Pope Benedict XVI has sought to allay fears of a rigid, authoritarian papacy by promising, in his first broadcast Mass, to reach out to Catholics and other faiths.

As questions continued to be asked about his wartime past, he also announced that his first papal visit abroad would be to his native Germany.

But in the Bavarian town of Traunstein, where Joseph Ratzinger studied during his early years, his past resurfaced in the form of a large black German eagle and swastika, stamped in black ink on a document dating from his school days. The document is proof of the new Pope's qualification as an anti-aircraft "helper" in the Second World War. It is still kept in his file at Traunstein's Chiemgau school.

"I would like to show you more of the file, but much of it is protected under Germany's data-protection law. So I'm afraid I'm not allowed to," Klaus Kiesel, the school's director, said yesterday.
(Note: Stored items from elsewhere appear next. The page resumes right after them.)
-- ==== Sys2Proof/Machine/RxFrames.lean ====
section
/-! DEFINITION. The glove-to-host frame kinds (R109, R110, R113, R115, R119, R121, R123). Such a frame is received: its
bytes pass through the RX decoder, which validates it and delivers or skips it (R75, R81); a `DecodeNext` in progress
returns its payload and the host stores what the catalogue says (`deliver`). -/

namespace Sys2Proof.Machine

open Host (Outcome)

/-- `SAMPLE.RAW` (R109). The host passes the delivered payload to `SDEC` by a call of its own (R85). -/
def execSampleRaw (i : Half) (c : Long) (imu : Vector Half 18) (t : Vector Half 24) (s : State) : Outcome State Fault Refusal :=
  receive (mkFrame tySample (rawPayload i c imu t)) s

/-- `SAMPLE.QUAT` (R110). -/
def execSampleQuat (st : Byte) (i : Half) (c : Long) (q : Vector Long 8) (t : Vector Half 24) (s : State) : Outcome State Fault Refusal :=
  receive (mkFrame tySample (quatPayload st i c q t)) s

/-- `INFO.RSP` (R113): the host fills its identity record. -/
def execInfoRsp (d r : Byte) (i : Half) (a n g : Long) (h r' : Byte) (s : State) : Outcome State Fault Refusal :=
  receive (mkFrame tyInfo (infoPayload d r i a n g h r')) s

/-- `SETID.RSP` (R115): the echoed id is cached. -/
def execSetidRsp (i : Half) (s : State) : Outcome State Fault Refusal :=
  receive (mkFrame tySetid (bytes16 i)) s

/-- `LABEL.RSP` (R119): the label field is cached. -/
def execLabelRsp (l : Vector Byte 16) (s : State) : Outcome State Fault Refusal :=
  receive (mkFrame tyLabel l.toList) s

/-- `FWVER.RSP` (R121): the version is stored. -/
def execFwverRsp (a b c : Byte) (s : State) : Outcome State Fault Refusal :=
  receive (mkFrame tyFwver [a, b, c]) s

/-- `CALIB.STAGE` (R123): progress, success at 100, `DeviceError` at 255. -/
def execCalibStage (st : Byte) (s : State) : Outcome State Fault Refusal :=
  receive (mkFrame tyCalib [st]) s

end Sys2Proof.Machine
end

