/-! ### The byte steps -/

/-- R66: bytes other than `0x24` are discarded in `HUNT`, any number of them in a row, without an error. -/
def Obligations.NoiseIsDiscarded : Prop :=
  (∀ (b : Byte) (s : State), exec (.rxDiscard b) s = .next { s with event := .none }) ∧
  (∀ (s : State) (noise : List Byte) (rest : List RxItem), Receiving s → s.rxState = .hunt → noise ≠ [] →
    (∀ b ∈ noise, b ≠ 0x24) → s.rxStream = bytesOf noise ++ rest →
    run noise.length s = .next { s with rxStream := rest, event := .none })

/-- R67: `0x24` in `HUNT` opens a frame; the running sum starts with it. -/
def Obligations.StartMarkerOpensFrame : Prop :=
  (∀ s : State, exec .rxSof s = .next { s with rxSum := 0x24, rxState := .type, event := .none }) ∧
  (∀ (s : State) (rest : List RxItem), Receiving s → s.rxState = .hunt → s.rxStream = .byte 0x24 :: rest →
    step s = .next { s with rxStream := rest, rxSum := 0x24, rxState := .type, event := .none })

/-- R68: in `TYPE` every byte, `0x24` included, is the type. -/
def Obligations.TypeByteIsLatched : Prop :=
  (∀ (b : Byte) (s : State), exec (.rxType b) s =
    .next { s with rxType := b, rxSum := s.rxSum + b, rxState := .len, event := .none }) ∧
  (∀ (s : State) (b : Byte) (rest : List RxItem), Receiving s → s.rxState = .type → s.rxStream = .byte b :: rest →
    step s = .next { s with rxStream := rest, rxType := b, rxSum := s.rxSum + b, rxState := .len, event := .none })

/-- R69: the length byte; 0 and 1 raise `PacketError(LEN_BAD)`, 2 skips `PAYLOAD`, the rest goes to `PAYLOAD`. That the error
also ends a running calibration is the model's choice (DEDUCED, notes/assumptions/21.md). -/
def Obligations.LengthByteIsLatched : Prop :=
  (∀ (b : Byte) (s : State),
    (b.toNat < 2 → exec (.rxLen b) s =
      .next (afterError { s with rxLen := b, rxSum := s.rxSum + b, rxCnt := 0 } (.pktErr 0b100) (.packetError 0b100))) ∧
    (b.toNat = 2 → exec (.rxLen b) s =
      .next { s with rxLen := b, rxSum := s.rxSum + b, rxCnt := 0, rxState := .csum, event := .none }) ∧
    (2 < b.toNat → exec (.rxLen b) s =
      .next { s with rxLen := b, rxSum := s.rxSum + b, rxCnt := 0, rxState := .payload, event := .none })) ∧
  (∀ (s : State) (b : Byte) (rest : List RxItem), Receiving s → s.rxState = .len → s.rxStream = .byte b :: rest →
    step s = exec (.rxLen b) { s with rxStream := rest })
Little is known of the Pope's role during the Nazi era. Documents show that he served in an anti-aircraft unit near Munich and he also seems, briefly, to have been a member of the Hitler Youth movement.

In a pre-recorded interview with Bavarian state radio yesterday, Ratzinger was keen to play down this aspect of his past. "My brother was forced to join the Hitler Youth, but fortunately I was too young to have to do so," he told his interviewer.

Yet in interviews with school teachers, Traunstein residents and Catholic churchmen yesterday, evidence emerged to show that the Pope was indeed a participant in the Nazi war effort - albeit a very reluctant one.

The son of a rural Bavarian police officer, Ratzinger was six when Hitler came to power in 1933. His father, also called Joseph, was a staunch Catholic and an anti-Nazi.

Ratzinger was born in the Bavarian town of Marktl am Inn, close to the Czech border. But in 1937, his father retired and the family moved to Traunstein, a staunchly Catholic town of 23,000 close to Hitler's Bavarian mountain retreat on the nearby Obersalzburg. He was sent to the town's St Michael's Catholic seminary and attended Traunstein's humanistic gymnasium, a grammar school now renamed the Chiemgau School. During this time, the young Ratzinger acquired, among other passions, a taste for the literature of Hermann Hesse, in particular the seminal novel, Steppenwolf.

Father Thomas Frauenlob, who runs the Traunstein seminary which Ratzinger still regularly visits, said that the young man was fortunate to have been admitted: "In the 1930s the seminary in many ways shielded the boys from Nazi ideology," he said. "His family knew right from wrong and they could cope."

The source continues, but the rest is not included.